The curve C with equation $y = f(x)$ passes through the point $(5, 65)$.\nGiven that $f'(x) = 6x^2 - 10x - 12$,\n(a) use integration to find $f(x)$.\n\n(b) Hence show that $f(x) = x(2x + 3)(x - 4)$.\n\n(c) In the space provided on page 17, sketch C, showing the coordinates of the points where C crosses the $x$-axis. - Edexcel - A-Level Maths Pure - Question 10 - 2007 - Paper 1

To show that $f(x) = 2x^3 - 5x^2 - 12x$ can be factored as $x(2x + 3)(x - 4)$, we first express $f(x)$ in factored form:

1. Factor out $x$: $f(x) = x(2x^2 - 5x - 12)$

2. Now, we factor the quadratic $2x^2 - 5x - 12$. Using the quadratic formula, we can find its roots:

   $x = \frac{-b \pm \sqrt{b^2 - 4ac}}{2a} = \frac{5 \pm \sqrt{(-5)^2 - 4(2)(-12)}}{2(2)} = \frac{5 \pm \sqrt{25 + 96}}{4} = \frac{5 \pm 11}{4}$

   This results in: $x = 4 \quad \text{and} \quad x = -1.5$

3. Therefore, the factored form is: $f(x) = x(2(x - 4)(x + 1.5))$

   Hence, we can rewrite this as: $f(x) = x(2x + 3)(x - 4)$.

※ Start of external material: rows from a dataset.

@[simp] theorem Live.post_pool (src : Fin 13) (code : NoticeCode) (d : Detail) :
    (Live.post src code d l).pool = l.pool := rfl
@[simp] theorem Live.post_slow (src : Fin 13) (code : NoticeCode) (d : Detail) :
    (Live.post src code d l).slow = l.slow := rfl
@[simp] theorem Live.post_holes (src : Fin 13) (code : NoticeCode) (d : Detail) :
    (Live.post src code d l).holes = l.holes := rfl
@[simp] theorem Live.post_holdings (src : Fin 13) (code : NoticeCode) (d : Detail) :
    (Live.post src code d l).holdings = l.holdings := rfl
@[simp] theorem Live.post_travels (src : Fin 13) (code : NoticeCode) (d : Detail) :
    (Live.post src code d l).travels = l.travels := rfl
@[simp] theorem Live.post_requestsA (src : Fin 13) (code : NoticeCode) (d : Detail) :
    (Live.post src code d l).requestsA = l.requestsA := rfl
@[simp] theorem Live.post_requestsB (src : Fin 13) (code : NoticeCode) (d : Detail) :
    (Live.post src code d l).requestsB = l.requestsB := rfl
@[simp] theorem Live.post_unitsInUse (src : Fin 13) (code : NoticeCode) (d : Detail) :
    (Live.post src code d l).unitsInUse = l.unitsInUse := rfl
@[simp] theorem Live.post_lanes (src : Fin 13) (code : NoticeCode) (d : Detail) :
    (Live.post src code d l).lanes = l.lanes := rfl
@[simp] theorem Live.post_zones (src : Fin 13) (code : NoticeCode) (d : Detail) :
    (Live.post src code d l).zones = l.zones := rfl
@[simp] theorem Live.post_slots (src : Fin 13) (code : NoticeCode) (d : Detail) :
    (Live.post src code d l).slots = l.slots := rfl
@[simp] theorem Live.post_notices (src : Fin 13) (code : NoticeCode) (d : Detail) :
    (Live.post src code d l).notices = vmod l.notices (noticeIndex src code.level) fun e => some (postedEntry code d e) := rfl
@[simp] theorem Live.post_cell (src : Fin 13) (code : NoticeCode) (d : Detail) :
    (Live.post src code d l).cell = l.cell := rfl
@[simp] theorem Live.post_heads (src : Fin 13) (code : NoticeCode) (d : Detail) :
    (Live.post src code d l).heads = l.heads := rfl

@[simp] theorem Live.postSlot_pool (s : SlotId) (code : NoticeCode) (d : Detail) :
    (Live.postSlot s code d l).pool = l.pool := rfl
@[simp] theorem Live.postSlot_slow (s : SlotId) (code : NoticeCode) (d : Detail) :
    (Live.postSlot s code d l).slow = l.slow := rfl
@[simp] theorem Live.postSlot_holes (s : SlotId) (code : NoticeCode) (d : Detail) :
    (Live.postSlot s code d l).holes = l.holes := rfl
@[simp] theorem Live.postSlot_holdings (s : SlotId) (code : NoticeCode) (d : Detail) :
    (Live.postSlot s code d l).holdings = l.holdings := rfl
@[simp] theorem Live.postSlot_travels (s : SlotId) (code : NoticeCode) (d : Detail) :
    (Live.postSlot s code d l).travels = l.travels := rfl
@[simp] theorem Live.postSlot_requestsA (s : SlotId) (code : NoticeCode) (d : Detail) :
    (Live.postSlot s code d l).requestsA = l.requestsA := rfl
@[simp] theorem Live.postSlot_requestsB (s : SlotId) (code : NoticeCode) (d : Detail) :
    (Live.postSlot s code d l).requestsB = l.requestsB := rfl
@[simp] theorem Live.postSlot_unitsInUse (s : SlotId) (code : NoticeCode) (d : Detail) :
    (Live.postSlot s code d l).unitsInUse = l.unitsInUse := rfl
@[simp] theorem Live.postSlot_lanes (s : SlotId) (code : NoticeCode) (d : Detail) :
    (Live.postSlot s code d l).lanes = l.lanes := rfl
@[simp] theorem Live.postSlot_zones (s : SlotId) (code : NoticeCode) (d : Detail) :
    (Live.postSlot s code d l).zones = l.zones := rfl
@[simp] theorem Live.postSlot_slots (s : SlotId) (code : NoticeCode) (d : Detail) :
    (Live.postSlot s code d l).slots = l.slots := rfl
@[simp] theorem Live.postSlot_notices (s : SlotId) (code : NoticeCode) (d : Detail) :
    (Live.postSlot s code d l).notices = vmod l.notices (noticeIndex (slotSource s) code.level) fun e => some (postedEntry code d e) := rfl
@[simp] theorem Live.postSlot_cell (s : SlotId) (code : NoticeCode) (d : Detail) :
    (Live.postSlot s code d l).cell = l.cell := rfl
@[simp] theorem Live.postSlot_heads (s : SlotId) (code : NoticeCode) (d : Detail) :
    (Live.postSlot s code d l).heads = l.heads := rfl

To determine where the curve $C$ crosses the $x$-axis, we set $f(x) = 0$:

1. We have already factored $f(x)$ as: $f(x) = x(2x + 3)(x - 4)$

2. Setting this equal to zero gives:

   • $x = 0$
   • $2x + 3 = 0 \Rightarrow x = -1.5$
   • $x - 4 = 0 \Rightarrow x = 4$

Thus, the points where the curve crosses the $x$-axis are:

• $(0, 0)$
• $(-1.5, 0)$
• $(4, 0)$.

For the sketch, plot these points on the $x$-axis and ensure the curve has the correct shape, passing through these points.